Creation of muscle-specific LKB1-KO mice

LKB1 expression in the whole heart was reduced by 25 and 70% in heterozygote and LKB1-KO mice, respectively (Fig 1A). This model is different from the hypomorphic LKB1 transgenic mouse where LKB1 expression in all tissues is reduced by five- to ten-fold [24] and the cardiac specific LKB1 knock out mouse where LKB1 expression in skeletal muscle is normal [9].

Fig 1.

Fig 1

A: There was a 70% reduction in LKB1 expression in LKB1-KO hearts (†: P<0.01 vs. control, N=8–18). The lox-sites did not affect LKB1 expression and Lox and Lox/+ mice were used as controls. B: Phosphorylation of AMPK-Thr172 was inhibited in LKB1-KO hearts under both basal and ischemic conditions (a: P<0.01 vs. basal.*: P<0.05 vs. control, N=5–8) C: This was associated with ablated AMPKα2-activity (a: P<0.01 vs. basal.†: P<0.01 vs. control, N=5–8) while D: Ischemia increased AMPKα1-activity among all genotypes (a: P<0.01 vs. basal, N=5–8). E and F: Knock out of LKB1 increased expression of AMPKα2 and α1 (*: P<0.05 and †: P<0.01 vs. control, N=8–18).

Knock out of LKB1 reduced basal and ischemia-induced phosphorylation of AMPKα-Thr172 by ~90%. AMPK phosphorylation in LKB1 heterozygote hearts was completely normal (Fig 1B). The decrease in AMPK phosphorylation corresponded to a complete inhibition of AMPKα2-activity (Fig 1C). Thus, knock out of LKB1 fully inhibited AMPKα2 activity despite a ~40% increase in expression of the protein. In contrast to AMPKα2, AMPKα1 activity was conserved in LKB1-KO hearts (Fig 1D). Furthermore, AMPKα1 activity from ischemic hearts was assayed ± AMP and this showed normal dependency of AMP in all genotypes (data not shown).

Heart characteristics

The whole body phenotype of muscle-specific LKB1-KO animals has been described previously [11]. LKB1-KO mice did not display any obvious cardiac phenotype.
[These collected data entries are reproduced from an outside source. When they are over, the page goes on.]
-- ==== Sys2Proof/Certificates/Slice0/Obligations.lean ====
section
/-! DEFINITION. The statements for the provers. Each table below is written from the effect columns and the pseudocode of spec/ in whole
numbers, apart from the meanings of Machine/. -/

namespace Sys2Proof.Machine

/-! ### Notation (R86, R56) -/

/-- u(x) of R86. -/
def State.u (s : State) (r : Reg) : Nat := (s.getX r).toNat
/-- s(x) of R86. -/
def State.i (s : State) (r : Reg) : Int := (s.getX r).toInt

/-- The conditions of R56. -/
def condTrue (cc : Cond) (a b : Word) : Bool :=
  match cc with
  | .eq => decide (a.toNat = b.toNat)
  | .ne => decide (a.toNat ≠ b.toNat)
  | .lt => decide (a.toInt < b.toInt)
  | .ge => decide (b.toInt ≤ a.toInt)
  | .ltu => decide (a.toNat < b.toNat)
  | .geu => decide (b.toNat ≤ a.toNat)
  | .le => decide (a.toInt ≤ b.toInt)
  | .gt => decide (b.toInt < a.toInt)
  | .leu => decide (a.toNat ≤ b.toNat)
  | .gtu => decide (b.toNat < a.toNat)

/-! ### Scalar instructions (R87 to R101) -/

/-- The result, before it is taken modulo 2^64, of an instruction that computes with whole numbers (R87, R89, R90). -/
def arithResult (s : State) : Instr → Option (Enc × Reg × Int)
  | .add k d a b => some (k, d, s.u a + s.u b)
  | .sub k d a b => some (k, d, s.u a - s.u b)
  | .mul k d a b => some (k, d, s.i a * s.i b)
  | .mulh k d a b => some (k, d, s.i a * s.i b / 2 ^ 64)
  | .mulhU k d a b => some (k, d, (s.u a * s.u b / 2 ^ 64 : Nat))
  | .mulhSu k d a b => some (k, d, s.i a * s.u b / 2 ^ 64)
  | .sll k d a b => some (k, d, if s.u b < 64 then s.u a * 2 ^ s.u b else 0)
  | .srl k d a b => some (k, d, if s.u b < 64 then (s.u a / 2 ^ s.u b : Nat) else 0)
  | .sra k d a b => some (k, d, s.i a / 2 ^ Nat.min (s.u b) 63)
  | .min k d a b => some (k, d, if s.i a < s.i b then s.i a else s.i b)
  | .minU k d a b => some (k, d, if s.u a < s.u b then s.u a else s.u b)
  | .max k d a b => some (k, d, if s.i a > s.i b then s.i a else s.i b)
  | .maxU k d a b => some (k, d, if s.u a > s.u b then s.u a else s.u b)
  | .setc k cc d a b => some (k, d, if condTrue cc (s.getX a) (s.getX b) then 1 else 0)
  | .sel k d a b c => some (k, d, if s.u c ≠ 0 then s.u a else s.u b)
  | .addi k d a imm => some (k, d, s.u a + imm.toInt)
  | .muli k d a imm => some (k, d, s.i a * imm.toInt)
  | .slli k d a n => some (k, d, s.u a * 2 ^ n.toNat)
  | .srli k d a n => some (k, d, (s.u a / 2 ^ n.toNat : Nat))
  | .srai k d a n => some (k, d, s.i a / 2 ^ n.toNat)
  | .setci k cc d a imm => some (k, d, if condTrue cc (s.getX a) imm then 1 else 0)
  | .mov k d a => some (k, d, s.u a)
  | .li k d imm => some (k, d, imm.toInt)
  | .la k d imm => some (k, d, s.pc.toNat + imm.toInt)
  | .bfx k d a p w => some (k, d, (s.u a / 2 ^ p.toNat % 2 ^ (w.toNat + 1) : Nat))
  | .bfxSx k d a p w =>
    let f := s.u a / 2 ^ p.toNat % 2 ^ (w.toNat + 1)
    some (k, d, if f < 2 ^ w.toNat then f else (f : Int) - 2 ^ (w.toNat + 1))
  | .sext k t d a =>
    let f := s.u a % 2 ^ t.width
    some (k, d, if t.isSigned && decide (2 ^ (t.width - 1) ≤ f) then (f : Int) - 2 ^ t.width else f)
  | _ => none

/-- The quotients and remainders of R88. -/
def divResult (s : State) : Instr → Option (Enc × Reg × Int)
  | .div k d a b => some (k, d, if s.u b = 0 then -1 else if s.i a = -2 ^ 63 ∧ s.i b = -1 then -2 ^ 63 else (s.i a).tdiv (s.i b))
  | .divU k d a b => some (k, d, if s.u b = 0 then 2 ^ 64 - 1 else (s.u a / s.u b : Nat))
  | .rem k d a b => some (k, d, if s.u b = 0 then s.u a else if s.i a = -2 ^ 63 ∧ s.i b = -1 then 0 else s.i a - s.i b * (s.i a).tdiv (s.i b))
  | .remU k d a b => some (k, d, if s.u b = 0 then s.u a else ((s.u a : Int) - s.u b * (s.u a / s.u b : Nat)))
  | _ => none

/-- Bit `j` of the result of an instruction that moves or combines bits (R87, R89, R90). -/
def bitResult (s : State) : Instr → Option (Enc × Reg × (Nat → Bool))
  | .and k d a b => some (k, d, fun j => (s.u a).testBit j && (s.u b).testBit j)
  | .or k d a b => some (k, d, fun j => (s.u a).testBit j || (s.u b).testBit j)
  | .xor k d a b => some (k, d, fun j => (s.u a).testBit j != (s.u b).testBit j)
  | .andi k d a imm => some (k, d, fun j => (s.u a).testBit j && imm.toNat.testBit j)
  | .ori k d a imm => some (k, d, fun j => (s.u a).testBit j || imm.toNat.testBit j)
  | .xori k d a imm => some (k, d, fun j => (s.u a).testBit j != imm.toNat.testBit j)
  | .rot k d a b => some (k, d, fun j => (s.u a).testBit ((j + 64 - s.u b % 64) % 64))
  | .roti k d a n => some (k, d, fun j => (s.u a).testBit ((j + 64 - n.toNat) % 64))
  | .bfi k d a p w => some (k, d, fun j => if p.toNat ≤ j ∧ j ≤ p.toNat + w.toNat then (s.u a).testBit (j - p.toNat) else (s.u d).testBit j)
  | _ => none

/-- What the count an instruction writes satisfies (R87). -/
def countResult (s : State) : Instr → Option (Enc × Reg × (Nat → Prop))
  | .clz k d a => some (k, d, fun n => if s.u a = 0 then n = 64 else n < 64 ∧ 2 ^ (63 - n) ≤ s.u a ∧ s.u a < 2 ^ (64 - n))
  | .ctz k d a => some (k, d, fun n => if s.u a = 0 then n = 64 else s.u a % 2 ^ n = 0 ∧ s.u a / 2 ^ n % 2 = 1)
  | .popc k d a => some (k, d, fun n => n = ((List.range 64).filter (s.u a).testBit).length)
  | _ => none

/-- Where a control transfer goes, and the link it writes to x1 (R59, R95, R96). -/
def transfer (s : State) : Instr → Option (Enc × Word × Option Word)
  | .nop k => some (k, s.after k, none)
  | .j k imm => some (k, s.pc + 4 * imm, none)
  | .jr k a off => some (k, s.getX a + off, none)
  | .call k imm => some (k, s.pc + 4 * imm, some (s.after k))
  | .callr k a off => some (k, s.getX a + off, some (s.after k))
  | .ret k => some (k, s.getX 1, none)
  | .br k cc a b imm => some (k, if condTrue cc (s.getX a) (s.getX b) then s.pc + 4 * imm else s.after k, none)
  | _ => none

end Sys2Proof.Machine

open Sys2Proof Sys2Proof.Machine

/-- R87, R89, R90: every instruction that computes with whole numbers completes on every operand, writes its result modulo 2^64 to d (and
nothing where d is x0), sets no flag and changes nothing else. -/
def Obligations.IntegerArithmetic : Prop :=
  ∀ (i : Instr) (s : State) (k : Enc) (d : Reg) (v : Int), arithResult s i = some (k, d, v) →
    ∃ t, exec i s = .next t ∧ t.getX d = readBack d (BitVec.ofInt 64 v) ∧ Computed s t k (s.after k) 0 [d] [] []

/-- R88: DIV, DIV.U, REM and REM.U, with their outcomes for a zero divisor and for the overflow; the frame of each; and the word of SETC.LTU that
R88 works out. -/
def Obligations.Division : Prop :=
  (∀ (i : Instr) (s : State) (k : Enc) (d : Reg) (v : Int), divResult s i = some (k, d, v) →
    ∃ t, exec i s = .next t ∧ t.getX d = readBack d (BitVec.ofInt 64 v) ∧ Computed s t k (s.after k) 0 [d] [] []) ∧
  decode [0xF8, 0x28, 0xE6, 0, 0x10, 0, 0, 0] = .ok (.setc { len := .l64, mark := false } .ltu 5 6 7)

/-- R87, R89, R90: AND, OR, XOR, their immediate forms, ROT, ROTI and BFI, bit by bit; and CLZ, CTZ and POPC. Each completes on every operand. -/
def Obligations.BitOperations : Prop :=
  (∀ (i : Instr) (s : State) (k : Enc) (d : Reg) (f : Nat → Bool), bitResult s i = some (k, d, f) →
     ∃ t, exec i s = .next t ∧ (∀ j, j < 64 → (t.getX d).getLsbD j = (d != 0 && f j)) ∧ Computed s t k (s.after k) 0 [d] [] []) ∧
  (∀ (i : Instr) (s : State) (k : Enc) (d : Reg) (ok : Nat → Prop), countResult s i = some (k, d, ok) →
     ∃ t n, exec i s = .next t ∧ ok n ∧ t.getX d = readBack d (BitVec.ofNat 64 n) ∧ Computed s t k (s.after k) 0 [d] [] [])

/-- R59, R95, R96: NOP and the control transfers complete whatever their target; CALL and CALLR write the link to x1, CALLR after it has
read a; nothing else changes. -/
def Obligations.ControlTransfers : Prop :=
  ∀ (i : Instr) (s : State) (k : Enc) (target : Word) (link : Option Word), transfer s i = some (k, target, link) →
    ∃ t, exec i s = .next t ∧
      match link with
      | some w => t.getX 1 = w ∧ Computed s t k target 0 [1] [] []
      | none => Computed s t k target 0 [] [] []

namespace Sys2Proof.Machine

/-! ### The bit buffer and the iteration counters (R97 to R101) -/

/-- The width of a bit-buffer instruction (R98). -/
def State.taken (s : State) (w : BitCount) (cap : Nat) : Nat :=
  match w with
  | .imm n => n.toNat
  | .reg b => min (s.u b) cap

/-- An n-bit field as a signed number. -/
def signedField (n r : Nat) : Int := if 2 * r < 2 ^ n then r else (r : Int) - 2 ^ n

/-- What a bit-buffer instruction writes to d, and VALID and DATA after it; DATA is cut to VALID bits (R97, R98). -/
def bitBuffer (s : State) : Instr → Option (Enc × Reg × Int × Nat × Nat)
  | .bbld k d a w =>
    if s.bbValid + w.toNat > 128 then some (k, d, 0, s.bbValid, s.bbData)
    else some (k, d, (s.bbValid + w.toNat : Nat), s.bbValid + w.toNat, s.bbData + s.u a % 2 ^ w.toNat * 2 ^ s.bbValid)
  | .bbget k d w =>
    let n := s.taken w 64
    some (k, d, (s.bbData % 2 ^ n : Nat), s.bbValid - n, s.bbData / 2 ^ n % 2 ^ (s.bbValid - n))
  | .bbgetSx k d w =>
    let n := s.taken w 64
    some (k, d, signedField n (s.bbData % 2 ^ n), s.bbValid - n, s.bbData / 2 ^ n % 2 ^ (s.bbValid - n))
  | .bbpeek k d w =>
    let n := s.taken w 64
    some (k, d, (s.bbData % 2 ^ n : Nat), s.bbValid, s.bbData)
  | .bbpeekSx k d w =>
    let n := s.taken w 64
    some (k, d, signedField n (s.bbData % 2 ^ n), s.bbValid, s.bbData)
  | .bbskip k d w =>
    let n := s.taken w 128
    some (k, d, (s.bbValid - n : Nat), s.bbValid - n, s.bbData / 2 ^ n % 2 ^ (s.bbValid - n))
  | .bbpos k d => some (k, d, s.bbValid, s.bbValid, s.bbData)
  | .bbposClr k d => some (k, d, s.bbValid, 0, 0)
  | _ => none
Spontaneous activity, heart weight and heart/body weight ratio was similar in LKB1-KO animals and their control littermates (Table 1). We did not observe enlarged atria in hearts from the muscle-specific LKB1-KO mice. Non-anaesthetized LKB1-KO mice and wild type littermates were evaluated by 2-dimensional/M-mode echocardiography. Heart rates in LKB1-KO mice were significantly decreased by ~10%. This was associated with increased left ventricular systolic diameter and diastolic diameter. There was a trend for a decreased fractional shortening, but this did not reach significance (Table 1). On electrocardiography analysis, there was no manifestation of ventricular pre-excitation or atrial fibrillation observed in any of the mice. There were also no differences of respiratory exchange ratio between genotypes in both fasted and fed conditions.

Table 1.

Heart characteristics.

Genotype +/+ −/−
Heart weight (mg) 107.0±5.5 116.6±12.0
Heart weight/body weight (mg/g) 4.2±0.1 4.3±0.2
LV end diastolic diameter (mm) 2.52±0.09 3.36±0.07**
LV end systolic diameter (mm) 0.88±0.1 1.28±0.06*
Fractional shortening 0.65±0.03 0.59±0.02
Heart rate (min–1) 724±19 627±16*
LV anterior wall thickness (mm) 0.86±0.03 0.90±0.02
LV posterior wall thickness (mm) 0.88±0.04 0.94±0.01
AMP/ATP-ratio (basal conditions) 0.06±0.01 0.13±0.03*
AMP/AT- ratio (ischemic conditions) 0.11±0.03 0.30±0.07*
Glycogen (nmol glucose/g (wet weight) 15.0±1.14 13.3±1.1
Citrate synthase activity (A.U.) 100.0±4.5 93.0±4.7
Cytochrome C expression (A.U.) 100.0±7.3 91.9±6.2
ATP synthase expression (A.U.) 100.0±6.2 97.3±7.5

Values are mean±SEM, n=5–12,

*

P<0.05 and

**

P<0.01 vs. control

Nucleotide measurements revealed that LKB1-KO hearts were energy deprived in the basal state (Table 1). We therefore examined mitochondrial markers, and found that there were no difference in citrate synthase activity or cytochrome C and ATP synthase β-subunit expression (Table 1), all suggesting normal mitochondrial function.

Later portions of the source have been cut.